Подошел старший надзиратель, который в этот день считал нужным в обязательном порядке быть возле меня. А может быть, не считал, да его обязали. Но он или халатно относился к поручению, или специально делал так, чтобы я иногда оставался с заключенным один на один.
Старший надзиратель — лет сорока пяти в погонах старшины. Словно бы в шутку, он подхватил заключенного под руку и сказал:

— Опять, Елизар Елизарович, палишь по воробьям? Все надеешься, что из этих серых птичек, — он кивнул на меня, — может вырасти сокол или орел?

Бывший полковник высвободил руку.

— О господи, можно подумать, что вы уже оперились. Подумаешь, старшиной стали! За что получили повышение-то? За отличную службу в ВОХРе? И каковы ваши убеждения, гражданин старшина? И что вам за дело до моих разговоров с кем бы то ни было?

— Зарядов жалко.

— Ага. Жалела Тася, что парню не отдалася.

— Да ну! Во дает старик! Слушай, Елизар Елизарович, а ведь этот человек, — опять кивок в мою сторону, — не на себя лично работает.

— Можете не продолжать. На него у нас есть характеристика. Она состоит всего из одного громкого слова — «Че-ло-век!», чего вам, смею думать, не заслужить до конца ваших дней. И потом, кому как не им, из управления стройки, беспокоиться, кого они здесь, в парниковых условиях, выращивают — будущих интеллектуалов или еще более отъявленных негодяев, которых нельзя выпускать из зоны для приумножения роста преступности. Или нет тому достаточных примеров?

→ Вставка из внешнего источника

/-- The registers of a placed hart (11 R244; 17 R360; 19 R380), reserved bits zero (00 R7): bits 1:0 of its pc are zero (01 R14; log entry 27), a0
to a3 are x5 to x8; eshadow, eword and mseq keep what the slot holds (log entry 22). -/
def Hart.placed (h : Hart) (p : Placement) (tvecS tvecM : Word) (held : BitVec 8) (limit tick stay : Nat) : Hart :=
  let h := (((({ h with x := [] }.setReg 5 (p.args.getD 0 0)).setReg 6 (p.args.getD 1 0)).setReg 7 (p.args.getD 2 0)).setReg 8
    (p.args.getD 3 0)).resetVector held limit
  { h with
    level := .u, pc := withBits p.pc 0 2 0, asid := p.asid, ptbase := p.entry.ptbase &&& 0x800FFFFFFFFFF000
    coremap := p.entry.coremap &&& 0x800FFFFFFFFFF000, routemap := p.entry.routemap &&& 0x800FFFFFFFFFFFFF
    ebase := p.entry.ebase &&& 0xFFFFFFFFFFFFFFFD, coremapAt := tick, routemapAt := tick, fflags := 0, frm := 0, iflags := 0, vxflags := 0, vxtrap := 0
    vpoison := 0, mgrant := 0, amiss := 0, adbase := 0, recvto := 0, retired := 0, uxid := 0, uhandler := 0, ushadow0 := 0
    ushadow1 := 0, ushadow2 := 0, ushadow3 := 0, streams := [], ov := false, trapS := { TrapRegs.reset with tvec := tvecS }
    trapM := { TrapRegs.reset with tvec := tvecM }, tag := some (p.launch, p.member), run := .running, prio := p.prio, lastSend := none
    ahead := none, block := none, partials := [], stopped := [], stay := stay, loweredGq := none, throttledM := false, stopIn := none, hwError := none }

/-- A slot receives a new hart (11 R264; 19 R367): the core's arbitration count returns to zero, hirq.pre and hirq.die are cleared. -/
def State.receive (s : State) (h : Nat) : State :=
  (s.clearNotices h).modCore (coreOf h) (fun c => { c with arbCount := 0, issued := c.issued.erase (slotOf h) })

/-- Place a hart in slot `h` (11 R244): its lanes are those free of its field; its start is an acquire at scope `sc`. -/
def State.place (s : State) (h : Nat) (p : Placement) (sc : Scope) : State :=
  let s := s.receive h
  (s.modHart h (fun x =>
    x.placed p s.regs.lvecs s.regs.lvecm (s.lanesFor h) (laneLimitOf (s.coreAt (coreOf h)).pwrcap (slotOf h)) s.tick (newStay h s.tick))).acquire (.hart h) sc

/-! ### SPAWN (11 R252, R253) -/

/-- The crew of the current hart and its member number (19 R380). -/
def State.ownCrew (s : State) : Option (Crew × Nat) :=
  match s.hart.tag with
  | some (n, m) => (s.crewOf n).map (fun c => (c, m))
  | none => none

/-- The slot a child of core `c` gets: empty and unreserved, where the spawn queue of 8 has room (11 R253). DESIGN CHOICE (log entry 56): H0 where
both are free. -/
def State.childSlot (s : State) (c : Nat) : Option Nat :=
  if (s.coreAt c).children.length < 8 then [2 * c, 2 * c + 1].find? s.slotFree else none

/-- An accepted child (11 R253; 19 R380): its slot is reserved, it counts in the crew, its member number follows the order of acceptance. -/
def State.acceptChild (s : State) (cr : Crew) (h : Nat) (ws : List Nat) : State :=
  let s := (s.release (.hart s.cur) .device).assignLanes h
  let s := s.modCrew cr.number (fun x => { x with children := x.children + 1, left := x.left + 1 })
  s.modCore (coreOf h) (fun c =>
    { c with
      children := c.children ++
        [⟨slotOf h, word (ws.getD 0 0), [word (ws.getD 1 0), word (ws.getD 2 0), word (ws.getD 3 0), cr.recAddr], cr.number,
          3072 + cr.children⟩] })

/-- SPAWN (11 R252, R253): 1 accepted, 0 refused, 2 no present core; without a work tag, code 26. DEDUCED (log entry 73): the message is read, and may
fault, before the core is looked for. -/
def execSpawn (d a b : Reg) (s : State) : Result :=
  match s.ownCrew with
  | none => raise s 26 0
  | some (cr, _) =>
    orTrap s (s.loadDwords s.ctx .hart (s.x b) 4) fun ws =>
      let s := (s.observeDwords s.ctx .hart (s.x b) 4).mapRequests s.hart.coremap
      match s.logicalCore s.ownMap (s.x a).toNat with
      | none => setDone s d 2
      | some c =>
        match s.childSlot c with
        | none => setDone s d 0
        | some h => setDone (s.acceptChild cr h ws) d 1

— С тобой, Елизар Елизарович, не поспоришь. Забиваешь своей ерундицией. Начитался и валишь...

— И не поспоришь, гражданин надзиратель. Чтобы вступать со мной в дискуссию, особенно на политическую тему, надо, как минимум, знать учение Маркса, Энгельса, Ленина.

— А Сталина?

— Читайте и Сталина. Особенно «Вопросы языкознания».

— Дай-то Бог осилить его биографию. Уж скока лет...

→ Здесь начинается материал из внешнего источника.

-- ==== Sys2Proof/Machine/Matrix.lean ====
section
/-! DEFINITION. The matrix block words (10 R226 to R236): their checks (09 R215; 10 R228), their rows, and the passes that carry the rows (09 R201,
R208 to R211; 10 R236). -/

namespace Sys2Proof.Machine

/-- A matrix word as it runs: its fields under the repetition's renaming, the hart at its start, the slot it took, and the tags that earlier words of
its convoy give their registers (05 R118). -/
structure MPrep where
  i : Instr
  f : Fields
  h : Hart
  take : Option SlotTake
  tags : List (Nat × Nat)
  deriving DecidableEq, Repr

/-- What a row finds at the start of the pass that would carry it (09 R208, R210). -/
inductive RowState
  | go
  | miss (ms : List MissRow)
  | stop (t : Trap)
  deriving DecidableEq, Repr

/-- How a matrix word ends for now: completed, stopped by a trap or for an interrupt, or waiting. -/
inductive MOut
  | done (s : State)
  | stop (s : State) (t : Trap)
  | async (s : State)
  | wait (s : State) (w : Wait)
  deriving DecidableEq, Repr

/-! ### Fields and operands -/

/-- vl (05 R105). -/
def MPrep.k (p : MPrep) : Nat := p.h.ncols
/-- The tag of vs1. -/
def MPrep.t1 (p : MPrep) : Nat := p.h.tagVia p.tags p.f.vs1.toNat
/-- The tag of vs2. -/
def MPrep.t2 (p : MPrep) : Nat := p.h.tagVia p.tags p.f.vs2.toNat
/-- The tag of vs3. -/
def MPrep.t3 (p : MPrep) : Nat := p.h.tagVia p.tags p.f.vs3.toNat

/-- Is it MOPK, in either form? -/
def MPrep.mopk (p : MPrep) : Bool := match p.i with | .mopk _ => true | .mopkAdapter _ => true | _ => false
/-- Does the word read identifiers from vs2? -/
def MPrep.adapts (p : MPrep) : Bool := match p.i with | .mopkAdapter _ => true | .adfold _ => true | _ => false
/-- Does the word use row channels (10 R236)? -/
def MPrep.channels (p : MPrep) : Bool := match p.i with | .zrd _ => false | .zwr _ => false | _ => true

/-- The tile columns that cm selects (10 R227). -/
def MPrep.cols (p : MPrep) : List Nat := (List.range 64).filter (fun j => p.f.cm.testBit (j / 8))

/-- The active rows (09 R201). -/
def MPrep.rows (p : MPrep) : List Nat := (List.range p.h.nrows).filter (fun i => p.h.selects p.f i)

/-- The value of element `e` of vs1. -/
def MPrep.a (p : MPrep) (e : Nat) : Val := valueOf p.t1 (p.h.elem p.f.vs1.toNat p.t1 e)

/-- Tags of A (09 R198). -/
def aTag (t : Nat) : Bool := isNarrow t || t = 17 || t = 0 || t = 1 || is16 t

/-- A and B, or A and D, by width (10 R229). -/
def pairWidths (a b : Nat) : Bool := is16 a = is16 b

/-- The identifier of row `i` (09 R204). -/
def MPrep.rowId (p : MPrep) (i : Nat) : Nat := p.h.elem p.f.vs2.toNat p.t2 (i * p.k) % 2 ^ 20

/-- No adapter (09 R204). -/
def noAdapter : Nat := 0xFFFFF

/-- The slice of the word's adapter form and its block (09 R206, R208). -/
def MPrep.slice (p : MPrep) : BKind × Nat :=
  match p.i with
  | .adfold _ => (.uslice, adNblock p.h.adbase)
  | _ => (.dslice, match p.take with | some t => t.kb | none => 0)

/-- An item of the row, where Bunting holds it (09 R207). -/
def MPrep.item (p : MPrep) (c : Cluster) (id : Nat) (kind : BKind) (blk : Nat) : Option BItem :=
  c.bunting.find? (fun x => x.is p.h.asid id (adMid p.h.adbase) kind blk)

/-! ### Checks before any row (09 R215; 10 R228) -/

/-- tval of code 18 (05 R114; 10 R228). -/
def MPrep.tagTrap (p : MPrep) (stated : Nat) : Trap :=
  match p.i with
  | .mrank _ => ⟨18, tagTval 0 0 p.t2 p.t1⟩
  | .mopk f => ⟨18, tagTval stated (if f.mx then p.t3 else 0) 0 p.t1⟩
  | .mopkAdapter f => ⟨18, tagTval stated (if f.mx then p.t3 else 0) p.t2 p.t1⟩
  | .adfold _ => ⟨18, tagTval 0 0 p.t2 0⟩
  | .zrd f => ⟨18, tagTval f.ttag 0 0 (if f.scl then p.t1 else 0)⟩
  | _ => ⟨18, tagTval 0 0 0 p.t1⟩

/-- Does the tag fit W (05 R114)? -/
def MPrep.fits (p : MPrep) (t : Nat) : Bool := tagBits t ≤ p.h.vwidth

/-- n32 or i32, the tags of vId (09 R204). -/
def MPrep.idTag (p : MPrep) : Bool := (p.t2 = 4 || p.t2 = 5) && p.fits p.t2

/-- The tags of the word's own operands (10 R229 to R235). -/
def MPrep.tagsOk (p : MPrep) : Bool :=
  match p.i with
  | .mrank _ => aTag p.t1 && aTag p.t2 && p.fits p.t1 && p.fits p.t2
  | .mopk f => aTag p.t1 && p.fits p.t1 && (!f.mx || (mxTag p.t1 && p.t3 = 18))
  | .mopkAdapter f => aTag p.t1 && p.fits p.t1 && (!f.mx || (mxTag p.t1 && p.t3 = 18)) && p.idTag
  | .adfold _ => p.idTag
  | .zrd f => isTag f.ttag && p.fits f.ttag && !(f.ttag = 18 && f.int)
      && (!f.scl || ((p.t1 = 10 || is16 p.t1 || p.t1 = 18) && p.fits p.t1))
  | .zwr f => p.fits p.t1 && (!f.int || isIntTag p.t1)
  | _ => true

/-- A against the slot's tag (10 R229). -/
def MPrep.pairOk (p : MPrep) (b : Nat) : Bool := pairWidths p.t1 b && !(p.f.mx && isIntTag p.t1 && isIntTag b)

/-- Is Mode(rm) evaluated by ZRD (10 R234)? -/
def MPrep.needsMode (p : MPrep) : Bool :=
  match p.i with
  | .zrd f => isWideFloat f.ttag || (isIntTag f.ttag && !(f.int && !f.scl))
  | _ => false

/-- Code 24 (10 R228). -/
def MPrep.shapeBad (p : MPrep) : Bool :=
  match p.i with
  | .adfold _ => false
  | .mrank f => 64 < p.k || p.k ≤ f.kk || p.h.nrows ≤ f.kk
  | _ => 64 < p.k

/-- Is the macro of slot `n` of cluster `c` under repair (20 R396): declared lasting and not retired? -/
def State.macroSick (s : State) (c n : Nat) : Bool :=
  (s.dieAt (dieOfCluster c)).lasting.contains (macroKey c (macroOf n)) && !(s.clusterAt c).macroRetired.contains (macroOf n)

/-- Do the passes that use slot `n` wait for a repair of its macro (20 R396): under way, or the slot not yet loaded again? -/
def State.repairs (s : State) (n : Nat) : Bool :=
  s.macroSick (clusterOf s.cur) n || s.cluster.reloads n

/-- Do the passes of a word that took a slot wait for a repair (20 R396)? -/
def State.takeRepairs (s : State) (t : Option SlotTake) : Bool :=
  match t with
  | some t => s.repairs t.w || (is16 t.tag && s.repairs (t.w + 1))
  | none => false

/-- What a named slot offers (09 R197). -/
inductive SlotView | loading | bad | ready (t : SlotTake)
  deriving DecidableEq, Repr

/-- Slot `n` as a matrix word finds it (09 R197; 20 R396): a macro declared lasting makes its slots wait. -/
def State.slotView (s : State) (n : Nat) : SlotView :=
  let c := s.cluster
  let v := c.slot n
  let hi := c.slot (n + 1)
  if v.state = .loading || (s.macroSick (clusterOf s.cur) n && v.state = .ready) then .loading
  else if v.state ≠ .ready || v.pair = 2 then .bad
  else if v.pair = 0 then .ready ⟨n, v.tag, v.kb⟩
  else if hi.state = .loading then .loading
  else if hi.state = .ready ∧ hi.pair = 2 then .ready ⟨n, v.tag, v.kb⟩
  else .bad

/-- The checks made at issue (09 R215; 10 R228); `at_` is the word's address. -/
def MPrep.issueCheck (p : MPrep) (s : State) (at_ : Word) : Option Trap :=
  let v := s.cluster.slot p.f.w
  if !s.tilesOk then some ⟨19, 0⟩
  else if p.channels && bits s.hart.mgrant 0 7 = 0 then some ⟨20, 0⟩
  else if p.needsMode && (p.h.modeOf p.f).isNone then some ⟨2, at_⟩
  else if !p.tagsOk then some (p.tagTrap (if p.mopk && v.state ≠ .empty then v.tag else 0))
  else if p.mopk && (match s.slotView p.f.w with | .ready t => !p.pairOk t.tag | _ => false) then some (p.tagTrap v.tag)
  else if p.shapeBad then some ⟨24, word (p.k + (match p.i with | .mrank f => f.kk * 2 ^ 16 | _ => 0))⟩
  else if p.mopk && s.slotDenied p.f.w then some ⟨21, word p.f.w⟩
  else none

/-! ### What a row needs (09 R208, R210) -/

/-- Poison in the row's own operands (09 R210; 10 R230, R232, R235). -/
def MPrep.rowPoison (p : MPrep) (i : Nat) : Bool :=
  let v1 := p.f.vs1.toNat
  match p.i with
  | .mrank f => p.h.poisonBit v1 (i * p.k + f.kk)
  | .mopk f => (List.range p.k).any (fun c => p.h.poisonBit v1 (i * p.k + c)) || (f.mx && scales i)
  | .mopkAdapter f => (List.range p.k).any (fun c => p.h.poisonBit v1 (i * p.k + c)) || (f.mx && scales i)
  | .zwr _ => p.cols.any (fun j => j < p.k && p.h.poisonBit v1 (i * p.k + j))
  | _ => false
where
  /-- Poison in the scales of row `i`. -/
  scales (i : Nat) : Bool :=
    let b := (p.k + 31) / 32
    (List.range b).any (fun c => p.h.poisonBit p.f.vs3.toNat (i * b + c))

/-- r, as adbase gives it at the start of the pass (09 R203; 10 R231). -/
def MPrep.rank (p : MPrep) : Nat := adRank p.h.adbase

/-- Poison in the cells of the slice that the row uses (09 R210). -/
def MPrep.slicePoison (p : MPrep) (x : BItem) : Bool :=
  (List.range p.rank).any (fun c =>
    match x.kind with
    | .dslice => (List.range p.k).any (fun kk => x.cellPoison (32 * kk + c))
    | _ => p.cols.any (fun j => x.cellPoison (64 * c + j)))

/-- Is the entry's tag one the word cannot use (10 R231, R233)? -/
def MPrep.entryBad (p : MPrep) (e : BItem) : Bool :=
  match p.i with
  | .adfold f => f.int && e.field 5 ≠ 0
  | _ => !pairWidths p.t1 (e.field 4)

/-- Row `i` at the start of the pass that would carry it (09 R208, R210). DESIGN CHOICE (log entry 52): of several rows that stop the word the lowest
does, and of several causes of a row the first of this order: poison of vId, fault of the entry, poison of the entry, code 23, fault of the slice,
poison of the slice, poison of the row's own elements; poison of its own elements stops a row that misses an item at its first-time pass. -/
def MPrep.rowState (p : MPrep) (c : Cluster) (i : Nat) : RowState :=
  let own := if p.rowPoison i then RowState.stop ⟨33, 0⟩ else .go
  if !p.adapts then own
  else if p.h.poisonBit p.f.vs2.toNat (i * p.k) then .stop ⟨33, 0⟩
  else
    let id := p.rowId i
    if id = noAdapter then own
    else
      let (kind, blk) := p.slice
      let miss (k : BKind) (b : Nat) : MissRow := ⟨i, id, k, b, .now, false⟩
      let sl := p.item c id kind blk
      match p.item c id .entry 0 with
      | none => if own = .go then .miss (miss .entry 0 :: (if sl.isNone then [miss kind blk] else [])) else own
      | some e =>
        match e.fault with
        | some (code, a) => .stop ⟨code, word a⟩
        | none =>
          if e.poison then .stop ⟨33, 0⟩
          else if p.entryBad e then .stop ⟨23, word id⟩
          else
            match sl with
            | none => if own = .go then .miss [miss kind blk] else own
            | some x =>
              match x.faultFor p.rank with
              | some (code, a) => .stop ⟨code, word a⟩
              | none => if p.slicePoison x then .stop ⟨33, 0⟩ else own

/-! ### What a row does (10 R230 to R235) -/

/-- A sum over k into an accumulator, in the form its tags call for (06 R142 to R144); `sc` gives the scale of a k-block. DESIGN CHOICE (log entry
69): two integer tags take the integer form of 06 R142, without a scale, the adapter term of an i4 A under .mx too, where 09 R206 has the A scale
apply. -/
def sumInto (ta tb k : Nat) (ab : List (Val × Val)) (sc : Nat → FVal) (a : Acc) : Acc × Nat :=
  if isIntTag ta && isIntTag tb then (acc80IntAdd a (intSum (ab.map (fun p => (p.1.i, p.2.i)))), 0)
  else
    let fl := ab.map (fun p => (p.1.f, p.2.f))
    if is16 ta then accSteps (fun a p => rankStep a p.1 p.2) fl a 0
    else accSteps (fun a b => blockStep a b.2 (sc b.1)) (kBlocks k fl) a 0

/-- Element (k, n) of the slot a word took (09 R195). -/
def Cluster.bElem (c : Cluster) (t : SlotTake) (k n : Nat) : Val :=
  let lo := (Tab.get 0 (c.slot t.w).data (64 * k + n)).toNat
  let hi := if is16 t.tag then (Tab.get 0 (c.slot (t.w + 1)).data (64 * k + n)).toNat else 0
  valueOf t.tag ((lo + 256 * hi) % 2 ^ usedBits t.tag)

/-- A scale of the slot. -/
def Cluster.bScale (c : Cluster) (t : SlotTake) (blk n : Nat) : Nat := (Tab.get 0x7F (c.slot t.w).scales (64 * blk + n)).toNat

/-- The scale of k-block `b` of row `i` of A; 127 without .mx (10 R230). -/
def MPrep.aScale (p : MPrep) (i b : Nat) : Nat :=
  if p.f.mx then p.h.elem p.f.vs3.toNat 18 (i * ((p.k + 31) / 32) + b) else 127

/-- Tile elements updated in turn, their flags gathered. -/
def Core.update (c : Core) (step : Nat → Acc → Acc × Nat) (key : Nat → Nat) : List Nat → Nat → Core × Nat
  | [], fl => (c, fl)
  | j :: js, fl =>
    let (a, f) := step j (c.acc (key j))
    (c.setAcc (key j) a).update step key js (fl ||| f)

/-- The base term of MOPK for row `i` (10 R230). -/
def MPrep.baseTerm (p : MPrep) (c : Cluster) (t : SlotTake) (i : Nat) (k : Core) : Core × Nat :=
  let row := (List.range p.k).map (fun kk => (kk, p.a (i * p.k + kk)))
  k.update (fun j a =>
    sumInto p.t1 t.tag p.k (row.map (fun e => (e.2, c.bElem t e.1 j)))
      (fun b => scaleProduct (p.aScale i b) (if p.f.mx then c.bScale t b j else 127)) a) (zKey p.f.z i) p.cols 0

/-- The adapter term of MOPK for row `i` (09 R206; 10 R231): zt columns 0 to r − 1. -/
def MPrep.adapterTerm (p : MPrep) (x : BItem) (i : Nat) (k : Core) : Core × Nat :=
  let row := (List.range p.k).map (fun kk => (kk, p.a (i * p.k + kk)))
  k.update (fun c a =>
    sumInto p.t1 x.etag p.k (row.map (fun e => (e.2, x.elem (32 * e.1 + c))))
      (fun b => scaleProduct (p.aScale i b) 127) a) (ztKey i) (List.range p.rank) 0

/-- MRANK for row `i` (10 R232). -/
def MPrep.rankTerm (p : MPrep) (i : Nat) (k : Core) : Core × Nat :=
  let a := p.a (i * p.k + p.f.kk)
  let b (j : Nat) : Val := valueOf p.t2 (p.h.elem p.f.vs2.toNat p.t2 (p.f.kk * p.k + j))
  k.update (fun j z =>
    if isIntTag p.t1 && isIntTag p.t2 then (acc80IntAdd z (a.i * (b j).i), 0) else rankStep z a.f (b j).f)
    (zKey p.f.z i) (p.cols.filter (· < p.k)) 0

/-- zt row `i` cleared (10 R233). -/
def Core.clearZt (c : Core) (i : Nat) : Core := { c with tile := c.tile.filter (fun p => !(ztKey i 0 ≤ p.1 && p.1 < ztKey i 32)) }

/-- The fold of zt row `i` through U (10 R233): zt columns 0 to r − 1. -/
def MPrep.foldTerm (p : MPrep) (x : BItem) (i : Nat) (k : Core) : Core × Nat :=
  let u (c n : Nat) : Val := x.elem (64 * c + n)
  k.update (fun n a =>
    accSteps (fun a c =>
      let zt := k.acc (ztKey i c)
      if p.f.int then (acc80IntAdd a (accInt zt * (u c n).i), 0) else rankStep a (accFloat zt) (u c n).f) (List.range p.rank) a 0)
    (zKey p.f.z i) p.cols 0

/-- ZRD's delivery (10 R234): the bits, fflags, vxflags. -/
def zrdGive (t : Nat) (m : RMode) (ovf : Bool) (v : Val) : Nat × Nat × Nat :=
  if isIntTag t then
    let out (x : Int) (fl : Nat) : Nat × Nat × Nat :=
      let (y, sat) := clampTo t x
      ((y % 2 ^ tagBits t).toNat, fl, sat)
    match v with
    | .int x => out x 0
    | .flt (.nan _) => (0, NV, 0)
    | .flt (.inf n) => out (if n then -2 ^ 64 else 2 ^ 64) 0
    | .flt (.fin n mg e) =>
      let (r, nx) := roundAt m n mg e 0
      out (if n then -(r : Int) else r) (if nx then NX else 0)
  else
    let (b, fl) := deliver t m ovf v
    (b, fl, 0)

— Во-во. Для вас важен не максимум, а минимум. Куда уж вам дойти до Томаса Мора, Сен-Симона, не говоря уже о Гегеле или Канте.

— О гегеле-мегеле слыхал!..

Бывший полковник сморщился от досады, обратился уже ко мне:

— А вы, юноша, можете просветить старшего надзирателя по части только что названных лиц?

Этот заключенный уже заставил меня раз покраснеть, назвав человеком. (Человек — это звание, данное лицу из лагерной обслуги или охраны, кто не запачкал чести ничем аморальным, являлся неподкупным, правовым, не допускал личного зла по отношению к заключенным. Первым таким ЧЕЛОВЕКОМ заключенные считали самого начальника стройки, полковника Василия Арсентьевича Барабанова. А кое-кто из строителей высокого же ранга имел звание: «Сука», «Собака», «Волк»). Насколько был при этом искренним Елизар Елизарович, сказать трудно. И сейчас он опять смутил меня своим вопросом. И как же мне было бы стыдно, ели бы в последние дни не познакомился с этими философами и не узнал основную направленность их трудов. Едва преодолев смущение, ответил:

— Мог бы, но товарищ старше меня по званию, и он, боюсь, не потерпит...

— Правильно. Скажет, яйца курицу не учат. Или пошлет подальше, — согласился Елизар Елизарович и тут же спросил: — Позвольте, у вас-то откуда сведения об упомянутых лицах? В начальной школе их не преподают.

— В начальной — да, но для тех, кто занимается самостоятельно, по программе, составленной одним очень грамотным заключенным, изучение их трудов значится. Кроме того, в программе значится изучение трудов Гомера и Петрарки.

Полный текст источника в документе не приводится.